My premise is that this is a rather obvious bottleneck and it applies
to new APIs with no for-loop equivalent. As far as I know, I cannot
use a for-loop to iterate over a Map or Set. So if I want to iterate
over Map or Set, I'm eating the cost of the current iterator API as
specified. The alternative is to use a custom implementation of those
containers (that is what I do right now, and will continue to do.)
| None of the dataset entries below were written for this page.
-- ==== Sys2Proof/Machine/Progress.lean ====
section
/-! DEFINITION. How a control request that waits goes on (R37, R38, R43, R152), and what closes every event: the waiting
request, the heads, the tolerance recompute. -/
namespace Sys2Proof.Machine

/-! ### UNBIND (R37, R38) -/

/-- UNBIND's status writes: a started head is ABORTED, every other ticket CANCELLED (R38). -/
def unbindFinal (r : Panel) (i : Nat) : Final :=
  if i = 0 && r.head.started then { state := .aborted, reason := .unbind, detail := r.abortDetail }
  else { state := .cancelled, reason := .unbind, detail := 0 }

/-- The waits of UNBIND have ended: the panel is UNBOUND, its gates break, its load leaves the lane, and the tickets still
in its window get their final status (R37). -/
def State.unbindProceed (s : State) (p : PanelId) : State :=
  let s := s.modPanel p fun r => { r with state := .unbound }
  let s := s.memberLost p fun q => q = p
  let r := s.panel p
  let s := s.modLane r.desc.lane fun ln => { ln with committed := ln.committed - r.desc.load }
  (s.endTickets p (fun i _ => some (unbindFinal r i)) true).setOp (.unbindWrites p)

/-- The result of a request whose writes are answered (R38, R43, R152). -/
def State.writesResult (s : State) : Result := if s.ctl.busErr then .busError else .ok

/-- UNBIND completes when every status write for the panel's tickets is answered: the slot takes its pin reset values
(R37, R45, R111). -/
def State.unbindFinish (s : State) (p : PanelId) : State :=
  if s.port.statusFor p then s else (s.setPanel p (.reset (s.tePin p))).complete s.writesResult

/-! ### REWIND (R43) -/

/-- REWIND's status writes (R43 step 3). -/
def rewindFinal (r : Panel) (i : Nat) : Final :=
  if i = 0 && r.head.started then { state := .aborted, reason := .rewind, detail := r.abortDetail }
  else { state := .cancelled, reason := .rewind, detail := 0 }

/-- The waits of REWIND have ended: the arrival is withdrawn, the tickets get their final status, and the record is set to
the new chain (R43 steps 2 to 4). -/
def State.rewindProceed (s : State) (p : PanelId) (addr : Word) : State :=
  let s := s.withdraw p
  let r := s.panel p
  let s := s.endTickets p (fun i _ => some (rewindFinal r i)) true
  (s.modPanel p fun r => { r with
    cursor := .nextKnown addr
    access := .idle
    repoll := false
    resumePoll := false
    fetched := none
    window := []
    head := .clear
    cont := false
    fault := .none
    state := .parked }).setOp (.rewindWrites p)

/-! ### The waiting request -/

/-- A request whose status writes are all answered completes with a result. -/
def State.finishWrites (s : State) (res : Result) : State :=
  if s.port.statusOfRequest then s else s.complete res

/-- The waits of UNBIND and REWIND: no transaction of the panel in flight, and its chain access IDLE (R19, R37, R43). -/
def State.waitsOver (s : State) (p : PanelId) : Bool := !s.inFlight p && (s.panel p).access = .idle

/-- The request in progress goes on as far as its waits allow. -/
def State.advance (s : State) : State :=
  match s.ctl.op with
  | .unbindWait p => if s.waitsOver p then (s.unbindProceed p).unbindFinish p else s
  | .unbindWrites p => s.unbindFinish p
  | .rewindWait p addr =>
    if s.waitsOver p then
      let s := s.rewindProceed p addr
      s.finishWrites s.writesResult
    else s
  | .rewindWrites _ => s.finishWrites s.writesResult
  | .breakWrites _ => s.finishWrites s.writesResult
  | .parkWrite _ => s.finishWrites .parkForced
  | .none | .reading .. | .reporting | .parkWait _ | .parkForced _ => s

/-- What closes an event: the waiting request goes on, the panel table acts on the heads it may act on, and the tolerance
reporter recomputes (R47, R164, log 18, 19). It recomputes whether or not the event has changed an input of the idle time,
where R164 names only events that change one: the model's choice, log 33. It also recomputes between an event that lets a
ticket fetch start and the TICKET_FETCH that R8 starts at it: the model's choice, log 37. -/
def State.commit (s : State) : State := (actHeads 128 s.advance).recompute

end Sys2Proof.Machine
end

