-- ==== Sys2Proof/Machine/LaneEvents.lean ====
section
/-! DEFINITION. The events of the lanes: grants, byte times, pixel fetch answers, completions and gaps (R125, R131 to
R140). -/
namespace Sys2Proof.Machine

/-- LANE_GRANT (R125): with no eligible panel the lane stays idle (R123). -/
def execLaneGrant (l : LaneId) (s : State) : Host.Outcome State Fault Refusal :=
  .next (match s.winner l with
    | none => s
    | some p => (s.grant l p).recompute)

/-- BYTE_TIME_END (R135, R139): a byte time ends in SHIFTING and in ABORTING; in the other states there is none (R134). -/
def execByteTimeEnd (l : LaneId) (ldi : Half) (s : State) : Host.Outcome State Fault Refusal :=
  .next (match (s.lane l).link with
    | .shifting => ((s.modLane l fun ln => ln.byteEnd ldi).requestRows l).recompute
    | .aborting => (s.deassert l).commit
    | .idle | .stalled | .ending | .gapAfterAbort => s)

/-! ### Pixel fetch answers (R136, R137) -/

/-- All that was sent of a buffer's fetch is answered, and nothing waits to be sent. Where an abort has dropped the unsent
transactions of a row, so that never all are answered, the model takes the row's request as answered when all sent ones are:
its choice, log 9. -/
def State.fetchOver (s : State) (l : LaneId) (b : BufId) : Bool := !s.port.awaits l b && !s.port.unsent l b

/-- The bytes that have arrived for a row. -/
def gotLength (got : List (Nat × List Byte)) : Nat := (got.map fun p => p.2.length).sum

/-- The feed that a lane's rows are converted for. -/
def Lane.drawFeed (ln : Lane) : Option DrawFeed :=
  match ln.tx with
  | some t => match t.feed with
    | .draw d => some d
    | _ => none
  | none => none

/-- A row is wholly in its buffer: it is converted and held, a stall on it ends (R136, R138). -/
def State.rowWhole (s : State) (l : LaneId) (b : BufId) (row : Nat) (bytes : List Byte) : State :=
  match (s.lane l).drawFeed with
  | none => s
  | some d => (s.modLane l fun ln => (ln.setBuf b (.held row (convertRow d bytes))).rowReady).requestRows l

/-- A row's request is answered: OK makes the row whole, any ERROR among its transactions is a pixel error (R137, R156,
log 9). -/
def State.rowAnswered (s : State) (l : LaneId) (b : BufId) (row want : Nat) (got : List (Nat × List Byte)) (err : Bool) :
    State :=
  if err then s.pixelError l
  else if gotLength got = want then s.rowWhole l b row (assemble got)
  else s

/-- The answer to one transaction of the fetch into a buffer (R136, R139). An ERROR kept from an earlier transaction of the
row is found with the last answer that is due; if an abort drops the rest while none is due, no answer finds it (the model's
choice where R137 is silent, log 9). -/
def State.pixelAnswered (s : State) (l : LaneId) (b : BufId) (off : Nat) (resp : Option (List Byte)) : State :=
  match (s.lane l).buf b with
  | .fetching row want got err =>
    let got' := match resp with
      | some bs => insertPart off bs got
      | none => got
    let err' := err || resp.isNone
    let s := s.modLane l fun ln => ln.setBuf b (.fetching row want got' err')
    if s.fetchOver l b then s.rowAnswered l b row want got' err' else s
  | .reserved =>
    if s.fetchOver l b then (s.modLane l fun ln => ln.setBuf b .free).requestRows l else s
  | .free | .held .. => s

/-- The outstanding transaction at an offset of the fetch into a buffer. -/
def ReadOwner.isPixel (l : LaneId) (b : BufId) (off : Nat) (o : ReadOwner) : Bool := o == .pixel l b off

/-- A discarded answer: a buffer that a cut left reserved becomes free with the last answer it awaits, and nothing else
changes (R136, R139, R161). -/
def State.pixelDiscarded (s : State) (l : LaneId) (b : BufId) : State :=
  match (s.lane l).buf b with
  | .reserved => if s.fetchOver l b then s.modLane l fun ln => ln.setBuf b .free else s
  | .free | .held .. | .fetching .. => s

/-- PIXEL_FETCH_ANSWERED (R136). While RESETTING the answer is discarded, OK or ERROR alike: it raises no pixel error, even
for a row with an ERROR from before the reset, and no row is requested (R20, R55, R161, R170). -/
def execPixelFetchAnswered (l : LaneId) (b : BufId) (off : Nat) (resp : ReadResp) (s : State) :
    Host.Outcome State Fault Refusal :=
  s.answerRead (ReadOwner.isPixel l b off) resp fun bs s =>
    if s.part = .resetting then s.pixelDiscarded l b else (s.pixelAnswered l b off bs).commit

/-! ### Ends of transactions (R131, R134, R140) -/

/-- The lane becomes idle, with no transaction. -/
def Lane.toIdle (ln : Lane) : Lane := { ln with link := .idle, tx := none, cause := none, reply := [] }

/-- TRANSACTION_COMPLETION (R131): while RESETTING the completion reaches no record (R46). The panel table applies the
completion in this command, so always before the arbiter's decision, one of the two orders R140 allows (log 32). -/
def execTransactionCompletion (l : LaneId) (s : State) : Host.Outcome State Fault Refusal :=
  let ln := s.lane l
  .next (match ln.link with
    | .ending =>
      let s := s.modLane l Lane.toIdle
      if s.part = .resetting then s
      else match ln.tx with
        | none => s.commit
        | some t => (s.applyCompletion t.panel t.work ln.reply).commit
    | .idle | .shifting | .stalled | .aborting | .gapAfterAbort => s)

/-- GAP_AFTER_ABORT_END (R134): the lane becomes idle, without a completion. -/
def execGapAfterAbortEnd (l : LaneId) (s : State) : Host.Outcome State Fault Refusal :=
  .next (match (s.lane l).link with
    | .gapAfterAbort => (s.modLane l Lane.toIdle).recompute
    | .idle | .shifting | .stalled | .aborting | .ending => s)

end Sys2Proof.Machine
end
Given the constraint that the .next() method is self-hosted in JS, my
proposal is trivial to implement. I think this is a reasonable
constraint, even though at present the API does not appear to be
self-hosted in SpiderMonkey. Many builtins are self-hosted in both
runtimes at present and more become self-hosted on a regular basis.
The current self-hosted JS would look like this:

```js
function Iterator () {
  // ...
}

function next () {
  // ...
  return {
    done: isDone,
    value: value
  };
}
```

The proposal would change the self-hosted JS to:

```js
function Iterator () {
  // ...
  this.$cachedResultObject = { done: false, value: null };
}

function next () {
  // ...
  this.$cachedResultObject.done = isDone;
  this.$cachedResultObject.value = value;
  return this.$cachedResultObject;
}
```

As long as the spec allows this behavior change (it's certainly
observable), that's all you really have to do at a basic level to make
this work. I hope it is obvious that a C++ engine-level implementation
of this optimization is not *significantly* more complex, though I
will not say it is 'easy'.

It is certainly, absolutely, I-will-bet-you-real-money simpler to do
this than to implement sufficiently smart escape analysis to be able
to optimize out the new object. I think if the next() method were
self-hosted and fully inlined into the caller, at that point it would
be possible for the .done and .value sets to be store-to-load
forwarded and the new object optimized out. That's the most realistic
case I can think of; I have yet to see a VM do that but I can imagine
it happening sometime soon, given that LuaJIT does it.